Task goal: The first line of the entries below, the line containing "round 1. -/", and every line between them should be repeated exactly, and nothing else.

Exercise data:
-- ==== Sys2Proof/Machine/TestLife.lean ====
section
/-! DEFINITION. Tests, repair, the grid and the life cycle (R405 to R424, R434, R450). -/

namespace Sys2Proof.Machine

/-! ## The neighbour test (R406, R407) -/

/-- Whether a report fails its target's core or its router. -/
def NbFail (router : Bool) (r : NeighbourReport) : Bool := if router then !r.routerPass else !r.corePass

/-- FAIL reports on a target. -/
def failsOn (rs : List NeighbourReport) (router : Bool) (t : Nat) : Nat := (rs.filter (fun r => r.target == t && NbFail router r)).length

/-- The targets with two or more FAIL reports. -/
def twoFails (rs : List NeighbourReport) (router : Bool) : List Nat :=
  ((rs.map (·.target)).dedup).filter (fun t => decide (2 ≤ failsOn rs router t))

/-- The reports that round 2 counts: those of testers not found defective in round 1. -/
def validReports (rs : List NeighbourReport) : List NeighbourReport :=
  let bad := twoFails rs false ++ twoFails rs true
  rs.filter (fun r => !bad.contains r.tester)

/-- The defective cores or routers after both rounds; one with fewer than two valid testers is defective if one of them fails it, a core
also if it has none. -/
def neighbourBad (rs : List NeighbourReport) (router : Bool) : List Nat :=
  let vs := validReports rs
  ((rs.map (·.target)).dedup).filter (fun t =>
    let mine := vs.filter (fun r => r.target == t)
    if 2 ≤ mine.length then (twoFails rs router).contains t && decide (2 ≤ failsOn vs router t)
    else mine.any (NbFail router) || (!router && mine.isEmpty))

/-- w1 of a physical place PY × 1,050 + PX (R413). -/
def placeWord (t : Nat) : Word := BitVec.ofNat 32 (t / 1050 * 2048 + t % 1050)

/-- The findings of a neighbour test. -/
def neighbourFinds (rs : List NeighbourReport) : List (BitVec 4 × Word) :=
  (neighbourBad rs false).map (fun t => (1, placeWord t)) ++ (neighbourBad rs true).map (fun t => (2, placeWord t))

/-! ## Records of tests (R205, R411, R413 to R415) -/

/-- The SOURCE of a finding: the memory tests find banks, BIST the rest. -/
def findSource (kind : BitVec 4) : BitVec 3 := if kind = 3 ∨ kind = 4 then 2 else 1

/-- Records what a test found, pending (R205, R411). -/
def recordTest (s : State) (nb : List NeighbourReport) (fs : List Finding) : State :=
  let s := (neighbourFinds nb).foldl (fun s f => recordDefect s f.1 0 0 f.2) s
  fs.foldl (fun s f => recordDefect s f.kind (findSource f.kind) f.unit f.loc) s

/-- Removes the records of a region or unit of the kinds given (R414). -/
def dropRecords (s : State) (kinds : List (BitVec 4)) (loc : Nat) : State :=
  countRows { s with defects := s.defects.filter (fun d => !(kinds.contains d.kind && fld d.loc 7 0 == loc)) }

/-- A new map identity; that it differs from the last is all the spec says of its value (R186; log entry 3). -/
def newIdent (s : State) (h : Nat) : State :=
  let (w, s) := drawWord s
  let old := Tab.get 0 s.ident h
  { s with ident := Tab.put s.ident h (if w = old then w + 1 else w) }

/-- The first word from `w` on that is not in `used`. -/
def freshWord (used : List Word) (w : Word) : Nat → Word
  | 0 => w
  | k + 1 => if used.contains w then freshWord used (w + 1) k else w

/-- A restart as servers see it: ERR_INCARNATION moves on and every port draws a SESSION never drawn before, which one is free (R320,
R450; log entry 73). -/
def newIncarnation (s : State) : State :=
  let one (s : State) (n : Nat) : State :=
    let (w, s) := drawWord s
    let w := freshWord s.sessions w s.sessions.length
    { s.setPort n { s.port n with session := w } with sessions := s.sessions ++ [w] }
  (List.range 8).foldl one { s with incarnation := s.incarnation + 1 }

/-! ## TEST_CMD (R417, R419, R424) -/

def testRefuse (s : State) : State := regOr s 0 0 0xB00014 (bits 31 31)

/-- Whether a router of the half-field holds a loaded slot. -/
def halfLoaded (s : State) (h : Nat) : Bool :=
  s.routers.any (fun e => halfOfKey s e.1 == h && e.2.seqs.any (fun q => q.2.any (·.isSome)))

/-- Whether a loaded slot would be left once the partition that holds the field is reset. -/
def loadedAfterReset (s : State) (h : Nat) : Bool :=
  let o := partOfField s (h / 2)
  s.routers.any (fun e => halfOfKey s e.1 == h && e.2.seqs.any (fun q =>
    q.2.any (·.isSome) && (o == 0 || trackOwner s e.1 (q.1 / 4) (q.1 % 4) != o)))

/-- BIST is allowed on a field in a partition in these states, after a partition reset (R421). -/
def bistAssigned (s : State) : Bool := s.lc == .manufacture || s.lc == .provisioned || s.lc == .service

/-- Whether a BIST request is refused. A DEAD half-field has no exit but a repair (R371). -/
def bistRefused (s : State) (h : Nat) (links : Bool) : Bool :=
  decide (167 < h) || s.lc == .retired || underTest s h || (s.region h).st == .dead ||
    (partOfField s (h / 2) != 0 && !bistAssigned s) || (links && loadedAfterReset s h)

/-- BIST: queued; a partition that holds the field is reset first (R421; log entry 41). -/
def bistCmd (s : State) (h : Nat) (links : Bool) : State :=
  if bistRefused s h links then testRefuse s
  else
    let p := partOfField s (h / 2)
    let s := if p ≠ 0 ∧ (s.part p).st = .live then beginReset s p .resetting none else s
    s.setTest h { st := .queued, links := links }

def execBist (hf : BitVec 8) (links : Bool) (s : State) : Res := .next (bistCmd s hf.toNat links)

/-- Whether a repair may bring a DEAD region back (R371, R420). -/
def lifeRepairs (s : State) : Bool := s.lc == .manufacture || s.lc == .service

/-- REPAIR: queued (R419). -/
def repairCmd (s : State) (h : Nat) : State :=
  if 167 < h ∨ s.lc = .retired ∨ underTest s h = true ∨ partOfField s (h / 2) ≠ 0 ∨ s.transit.any (fun g => g.field == h / 2) = true ∨
      ((s.region h).st = .dead ∧ lifeRepairs s = false) then testRefuse s
  else s.setTest h { st := .queued, links := true, repair := true }

def execRepair (hf : BitVec 8) (s : State) : Res := .next (repairCmd s hf.toNat)

/-- Whether some other unit of a range is under test. -/
def unitsBusy (s : State) (lo n : Nat) : Bool := (List.range n).any (fun i => (s.test (lo + i)).st == .running)

/-- Whether a unit may be tested (R417). -/
def unitReady (s : State) (u : Nat) : Bool :=
  if u < 168 then false
  else if u < 192 then stackState s (u - 168) == 2 && !unitsBusy s 168 24
  else if u < 208 then (ctl s (u - 192)).st == 1 && !unitsBusy s 192 16
  else if u < 216 then (s.port (u - 208)).st == .offline && (s.test u).st != .running
  else false

/-- UNIT_TEST: starts at once. -/
def unitCmd (s : State) (u : Nat) : State := if unitReady s u then s.setTest u { st := .running } else testRefuse s

def execUnitTest (u : BitVec 8) (s : State) : Res := .next (unitCmd s u.toNat)

/-- A half-field is re-initialised after a run: cores, and the slice that sits in it (R359, R410). -/
def reinitHalf (s : State) (h : Nat) : State :=
  let s := freshCores s [h]
  if h % 2 = 0 then { s with slices := Tab.drop s.slices (h / 2) } else s

/-- ABORT: the run ends with no record and the state IDLE; of a repair it is refused. -/
def abortTest (s : State) (u : Nat) : State :=
  let t := s.test u
  if t.repair ∨ (t.st ≠ .queued ∧ t.st ≠ .running) then testRefuse s
  else
    let s' := s.setTest u { t with st := .idle, slice := false }
    if u < 168 then reinitHalf s' u else s'

def execTestAbort (u : BitVec 8) (s : State) : Res := .next (abortTest s u.toNat)

/-- A write of TEST_CMD. -/
def testCmdWrite (s : State) (v : Word) : State :=
  let u := fld v 7 0
  match fld v 31 28 with
  | 1 => bistCmd s u (v.getLsbD 27)
  | 2 => repairCmd s u
  | 3 => unitCmd s u
  | 4 => abortTest s u
  | _ => testRefuse s

/-! ## Runs (R409 to R412) -/

/-- BIST_RUN_START in STAGGER mode: a place is free and no lower half-field waits. In BUDGET mode the decision cycle starts slices. -/
def bistRunStart (s : State) (h : Nat) : State :=
  if !testBudget s && runReady s h && decide (runsNow s < testConc s) && !(List.range h).any (runReady s) then
    newEpoch (startRun s h) h
  else s

def execBistRunStart (hf : HalfField) (s : State) : Res := .next (bistRunStart s hf.val)

/-- BIST_SLICE_DONE: a slice of 10 ms ends; the run is paused until the next (R412). In STAGGER mode a run has no break. -/
def bistSliceDone (s : State) (h : Nat) : State :=
  let t := s.test h
  if t.st = .running ∧ t.slice ∧ testBudget s then s.setTest h { t with slice := false, slices := min 22 (t.slices + 1) } else s

def execBistSliceDone (hf : HalfField) (s : State) : Res := .next (bistSliceDone s hf.val)

/-- A run counts, and counts as failed. -/
def countRun (s : State) (fail : Bool) : State :=
  let s := cntAdd s 0 0 0xB00040 1
  if fail then cntAdd s 0 0 0xB00048 1 else s

/-- BIST_RUN_DONE: what it found is recorded pending, the half-field re-initialised and left ON (R410, R411). -/
def bistRunDone (s : State) (h : Nat) (t : TestResult) : State :=
  if (s.test h).st ≠ .running ∨ (s.test h).repair then s
  else
    let n := s.defects.length
    let s := recordTest s [] t.findings
    let bad := !t.findings.isEmpty
    let s := countRun (testEnd s h (if bad then .fail else .pass) (s.defects.length - n)) bad
    reinitHalf s h

def execBistRunDone (hf : HalfField) (t : TestResult) (s : State) : Res := .next (bistRunDone s hf.val t)

/-- UNIT_TEST_DONE (R417, R418). -/
def unitOutcome (s : State) (u : Nat) (ok : Bool) : State :=
  let s := if ok then dropRecords s [0xA] u else recordDefect s 0xA 1 0 (BitVec.ofNat 32 u)
  if u < 192 then
    let f := s.tiers.failed.filter (· != u - 168)
    { s with tiers := { s.tiers with failed := if ok then f else f ++ [u - 168] } }
  else if u < 208 then setCtl s (u - 192) { ctl s (u - 192) with failed := !ok }
  else s.setPort (u - 208) { s.port (u - 208) with bad := !ok }

def execUnitTestDone (u : BitVec 8) (ok : Bool) (s : State) : Res :=
  let u := u.toNat
  if 168 ≤ u ∧ u < 216 ∧ (s.test u).st = .running then
    let n := s.defects.length
    let s := unitOutcome s u ok
    .next (testEnd s u (if ok then .pass else .fail) (s.defects.length - n))
  else .next s

/-! ## Repair (R207, R419, R420) -/

/-- The half-field of a physical place. -/
def halfOfLoc (w : Word) : Nat := 2 * (fld w 21 11 / 90 * 7 + fld w 10 0 / 150) + fld w 10 0 / 75 % 2

/-- Whether a record belongs to a half-field. -/
def recordIn (h : Nat) (d : DefectRec) : Bool :=
  if d.kind.toNat ≤ 4 then halfOfLoc d.loc == h
  else if d.kind = 0xB then fld d.loc 6 0 == h / 2 && h % 2 == 0
  else (d.kind == 8 || d.kind == 9) && fld d.loc 7 0 == h

/-- Whether applying a pending record would retire a row. -/
def retires (s : State) (d : DefectRec) : Bool :=
  defIsCore d && rowRetired (s.defects.filter (fun e => e.kind != 5)) (fld d.loc 21 11)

Written response:
-- ==== Sys2Proof/Machine/TestLife.lean ====
section
/-! DEFINITION. Tests, repair, the grid and the life cycle (R405 to R424, R434, R450). -/

namespace Sys2Proof.Machine

/-! ## The neighbour test (R406, R407) -/

/-- Whether a report fails its target's core or its router. -/
def NbFail (router : Bool) (r : NeighbourReport) : Bool := if router then !r.routerPass else !r.corePass

/-- FAIL reports on a target. -/
def failsOn (rs : List NeighbourReport) (router : Bool) (t : Nat) : Nat := (rs.filter (fun r => r.target == t && NbFail router r)).length

/-- The targets with two or more FAIL reports. -/
def twoFails (rs : List NeighbourReport) (router : Bool) : List Nat :=
  ((rs.map (·.target)).dedup).filter (fun t => decide (2 ≤ failsOn rs router t))

/-- The reports that round 2 counts: those of testers not found defective in round 1. -/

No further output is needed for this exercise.